本日ご紹介する足元に展示されていた美術作品のタイトルは、「人為の傲慢、自然の我慢」である。一体どんな作品なのだろうか。

年末に訪れたシンガポール。住んでいた頃から頻繁に利用していたショッピングモールのスタバのテラス席。その近くにあった花壇を見下ろすと、敷き詰められた軽石に何本かのタバコの吸い殻が捨てられていた。

この花壇が使用後か使用前かは分からないものの、最初に見たときは軽石しかないと思っていた。軽石しかないからいいというわけではないのだが、それを見て誰かが灰皿代わりにこの花壇に吸い殻を捨てたのだろうと思っていた。

以前からこの花壇の近くに集まってタバコを吸う人たちが結構いるのは知っていた。屋内での喫煙が禁止されているので、周辺のオフィスの人たちが休憩も兼ねて、昼くらいになるとたくさん集まってくる場所だった。

そこで気になるのはマナーの問題である。タバコの吸い殻を捨てるためのゴミ箱はそこからそれほど遠くはない場所にあった。しかしこの花壇の状況が物語っているように、そのわずかな距離の移動さえも面倒だと考えて、ポイ捨てをしてしまう人がいるのである。

人間は、「ホモ・サピエンス(知恵ある人)」のように理性を持つ存在という自負があるくせに、自由意志の名の下で行われているのは、めんどくさいという情念が上回った行動としてのポイ捨てなのかと思うと、人間は果たして知恵や理性を御せているのだろうかという疑問が生まれてしまう。

しかしよくよく花壇の中を見てみると、そこにあるのは軽石と吸い殻だけではないことに驚かされた。軽石の隙間に小さな植物の芽が出ていたのである。あまりにも小さいので、ここに集まっていた人も気づかなかったのだろう。もちろん先ほども言ったように、花とか草とかが生えていないなと思ったとしても、これは灰皿ではないのでここに吸い殻を捨てることは言語道断である。だがここに吸い殻があるということは、自分の足元にあるものが灰皿なのか花壇なのかという定義について理性を働かせることをやめて、情念に従った行動をとった誰かがいることの証明なのである。

「人間は自分の自由な意思によって何にでもなることができる。盲目な欲望に駆られ地上に転がるならば植物となり、感覚にとらわれ快楽にふけるならば動物ともなる。しかし、人間が自由意志を正しく使い、理性によって導かれるならば、天界にすむ霊的存在ともなり、身体を離れて純粋な観想のうちに生きるならば、やがては神そのものとなることもむつかしくはない。」
これはイタリアのルネサンス期に活躍した哲学者であるピコ・デラ・ミランドラが書いた『人間の尊厳について』の一節である。

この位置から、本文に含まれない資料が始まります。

-- ==== Sys2Proof/Laws/Keep/Registers.lean ====
section
/-! SUPPORT. What the operations of `Machine/Registers.lean` keep: the queue, the canonical form of memory, the fuses. -/

namespace Sys2Proof.Machine

theorem State.clearRc_keep {s0 : State} {s : State} {f : Fld} (kp : Keep s0 s) : Keep s0 (State.clearRc s f) := by
  unfold State.clearRc
  repeat' first
    | with_reducible assumption
    | (intro x; first | (refine (have hx : Keep s0 x := ?_; ?_); dsimp only [x]) | subst x | skip)
    | lift_lets
    | with_reducible apply State.modLink_keep
    | with_reducible apply State.wr_keep
    | (with_reducible apply Keep.upd; with_reducible assumption)
    | split
    | dsimp only

theorem execRcFieldRead_keep {s0 : State} {port : Port} {addr : Nat} {s : State} (kp : Keep s0 s) :
    Res.All (Keep s0) (execRcFieldRead port addr s) := by
  unfold execRcFieldRead
  repeat' first
    | with_reducible assumption
    | (intro x; first | (refine (have hx : Keep s0 x := ?_; ?_); dsimp only [x]) | subst x | skip)
    | lift_lets
    | with_reducible exact Res.All.fault
    | with_reducible apply Res.All.next
    | with_reducible apply State.answer_keep
    | with_reducible apply State.clearRc_keep
    | with_reducible apply State.countDrop_keep
    | with_reducible apply State.logUnmapped_keep
    | with_reducible apply execTileWindowRead_keep
    | (with_reducible apply Keep.upd; first | with_reducible assumption | with_reducible apply State.answer_keep | with_reducible apply State.clearRc_keep | with_reducible apply State.countDrop_keep | with_reducible apply State.logUnmapped_keep | with_reducible apply execTileWindowRead_keep | with_reducible apply Keep.foldl)
    | with_reducible apply Keep.foldl
    | split
    | dsimp only

theorem State.writeSnap_keep {s0 : State} {s t : State} {port : Port} {a v : Nat} (h : Keep s0 s)
    (ht : State.writeSnap s port a v = some t) : Keep s0 t := by
  unfold State.writeSnap at ht
  split at ht
  · injection ht with ht
    subst ht
    split
    · exact State.snap_keep h
    · exact h
  · cases ht

theorem State.writeDebug_keep {s0 : State} {s : State} {v : Nat} (kp : Keep s0 s) : Keep s0 (State.writeDebug s v) := by
  unfold State.writeDebug
  repeat' first
    | with_reducible assumption
    | with_reducible apply State.endUnlock_keep
    | with_reducible apply State.issueNonce_keep
    | with_reducible apply State.requestScan_keep
    | split

theorem State.writeLinkCtl_keep {s0 : State} {s : State} {n : Fin 36} {v : Nat} (kp : Keep s0 s) :
    Res.All (Keep s0) (State.writeLinkCtl s n v) := by
  unfold State.writeLinkCtl
  repeat' first
    | with_reducible assumption
    | (intro x; first | (refine (have hx : Keep s0 x := ?_; ?_); dsimp only [x]) | subst x | skip)
    | lift_lets
    | with_reducible exact Res.All.fault
    | with_reducible apply Res.All.next
    | with_reducible apply State.leaveUp_keep
    | with_reducible apply State.storeWord_keep
    | with_reducible apply State.tryTrain_keep
    | with_reducible apply execLinkReset_keep
    | with_reducible apply execLinkRetrain_keep
    | split

theorem State.writeLink_keep {s0 : State} {s : State} {n : Fin 36} {a v : Nat} (kp : Keep s0 s) :
    Res.All (Keep s0) (State.writeLink s n a v) := by
  unfold State.writeLink
  repeat' first
    | with_reducible assumption
    | with_reducible exact Res.All.fault
    | with_reducible apply Res.All.next
    | with_reducible apply State.storeWord_keep
    | with_reducible apply State.writeLinkCtl_keep
    | with_reducible apply execXarmArm_keep
    | split

theorem State.writeLadj_keep {s0 : State} {s : State} {v : Nat} (kp : Keep s0 s) : Keep s0 (State.writeLadj s v) := by
  unfold State.writeLadj
  repeat' first
    | with_reducible assumption
    | (intro x; first | (refine (have hx : Keep s0 x := ?_; ?_); dsimp only [x]) | subst x | skip)
    | lift_lets
    | with_reducible apply State.modLink_keep
    | split

theorem State.writeLastWord_keep {s0 : State} {s : State} {v : Nat} (kp : Keep s0 s) :
    Keep s0 (State.writeLastWord s v) := by
  unfold State.writeLastWord
  repeat' first
    | with_reducible assumption
    | (intro x; first | (refine (have hx : Keep s0 x := ?_; ?_); dsimp only [x]) | subst x | skip)
    | lift_lets
    | with_reducible apply State.storeWord_keep
    | with_reducible apply State.wr_keep
    | (with_reducible apply Keep.upd; first | with_reducible assumption | with_reducible apply State.storeWord_keep | with_reducible apply State.wr_keep | with_reducible apply Keep.foldl)
    | with_reducible apply Keep.foldl
    | split
    | dsimp only

theorem State.writeRecovery_keep {s0 : State} {s : State} {v : Nat} (kp : Keep s0 s) :
    Res.All (Keep s0) (State.writeRecovery s v) := by
  unfold State.writeRecovery
  repeat' first
    | with_reducible assumption
    | with_reducible exact Res.All.fault
    | with_reducible apply Res.All.next
    | with_reducible apply State.wr_keep
    | with_reducible apply execRewindDone_keep
    | split

theorem State.writeNext_keep {s0 : State} {s : State} {a v : Nat} (kp : Keep s0 s) :
    Keep s0 (State.writeNext s a v) := by
  unfold State.writeNext
  repeat' first
    | with_reducible assumption
    | with_reducible apply State.storeWord_keep
    | (with_reducible apply Keep.upd; with_reducible assumption)
    | split

theorem State.writeEngine_keep {s0 : State} {s : State} {m : Fin 2} {a v : Nat} (kp : Keep s0 s) :
    Res.All (Keep s0) (State.writeEngine s m a v) := by
  unfold State.writeEngine
  repeat' first
    | with_reducible assumption
    | with_reducible exact Res.All.fault
    | with_reducible apply Res.All.next
    | with_reducible apply State.slotCommand_keep
    | with_reducible apply State.storeWord_keep
    | with_reducible apply execZeroStart_keep
    | split

theorem State.writeFw_keep {s0 : State} {s : State} {a v : Nat} (h : Keep s0 s) :
    Res.All (Keep s0) (State.writeFw s a v) := by
  have hw : Keep s0 (s.storeWord .fw a v) := State.storeWord_keep h
  unfold State.writeFw
  refine .ite (.next (State.bump_keep h)) (.dite (fun _ => State.writeLink_keep h) (fun _ => ?_))
  refine .ite (.ite (execAtStart_keep hw) (.next hw)) (.ite (.next (State.writeLadj_keep h)) (.ite (.next (State.writeNext_keep h)) ?_))
  refine .ite (execRowMapWrite_keep h) (.ite (execPowerLimitWrite_keep h) (.ite (execWarmReset_keep h) ?_))
  refine .ite (.ite (execOndemandTest_keep hw) (.next hw)) (.ite (.ite (execPcieXarm_keep hw) (.next hw)) ?_)
  refine .ite (.next (State.writeDebug_keep h)) (.ite (State.writeRecovery_keep h) (.ite (.next (State.writeLastWord_keep h)) ?_))
  exact .ite (State.writeEngine_keep h) (.ite (State.writeEngine_keep h) (.next hw))

theorem State.writeHost_keep {s0 : State} {s : State} {a v : Nat} (kp : Keep s0 s) :
    Res.All (Keep s0) (State.writeHost s a v) := by
  unfold State.writeHost
  repeat' first
    | with_reducible assumption
    | with_reducible exact Res.All.fault
    | with_reducible apply Res.All.next
    | with_reducible apply State.storeWord_keep
    | with_reducible apply State.writeDebug_keep
    | with_reducible apply execWarmReset_keep
    | split

theorem State.writeB4_keep {s0 : State} {s : State} {a size v : Nat} (kp : Keep s0 s) :
    Keep s0 (State.writeB4 s a size v) := by
  unfold State.writeB4
  repeat' first
    | with_reducible assumption
    | (intro x; first | (refine (have hx : Keep s0 x := ?_; ?_); dsimp only [x]) | subst x | skip)
    | lift_lets
    | with_reducible apply State.setB4_keep
    | (with_reducible apply Keep.upd; with_reducible assumption)
    | split
    | dsimp only

theorem execRegisterWrite_keep {s0 : State} {port : Port} {addr : Nat} {size : Nat} {value : Word32} {s : State} (kp
    : Keep s0 s) : Res.All (Keep s0) (execRegisterWrite port addr size value s) := by
  unfold execRegisterWrite
  repeat' first
    | with_reducible assumption
    | with_reducible exact Res.All.fault
    | with_reducible apply Res.All.next
    | with_reducible apply State.countDrop_keep
    | with_reducible apply State.logUnmapped_keep
    | with_reducible apply State.writeB4_keep
    | with_reducible apply State.writeFw_keep
    | with_reducible apply State.writeHost_keep
    | with_reducible apply State.writeSnap_keep
    | with_reducible apply execTileWindowWrite_keep
    | split

end Sys2Proof.Machine
end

これによれば、人間は自由意志に基づいてどんな存在なれるということが語られている。その意志の働かせしだいで、神のような存在として天界に近づくことも、人間よりも下等と見なしている存在として地べたに這いつくばることもあるとピコ・デラ・ミランドラは考えている。

私がシンガポールで見た花壇の吸い殻には、人間が神的な存在になることからは遠ざかり、理性よりも情念に染まっているという状況が表れていると思う。その点ではピコ・デラ・ミランドラの話はその通りだと思うのだが、同意できない部分もある。それは神的な存在に対比する形で、動物や植物を持ち出しているところである。彼は「盲目の欲望に駆られ」た存在が植物であると述べている。しかし、花壇の軽石と吸い殻の中で見た植物の芽からは、そのような印象は感じられなかったのである。

あの植物の姿は、私の眼には「どんな場所であろうが貪るように生きてきたい」というような「盲目の欲望に駆られ」た存在には映らず、「どんな場所でも文句を言わず必死に生きなければならない」というような「忍耐強さ」を持った存在に映っていたのである。

場所を変える自由を持っているのに、それを行使せず、その場に吸い殻を捨ててしまう人間の傲慢。
場所を変える自由を持っていないから、選択の余地がなく、その場で生きるしかない植物の我慢。
だから今日の作品のタイトルは、「人為の傲慢、自然の我慢」だったのである。

ちなみに「タバコ」はラオ語で「ຢາສູບ(ヤースープ)」という。タイ語では「ยาสูบ(ヤースープ)」または「บุหรี่(ブリー)」になる。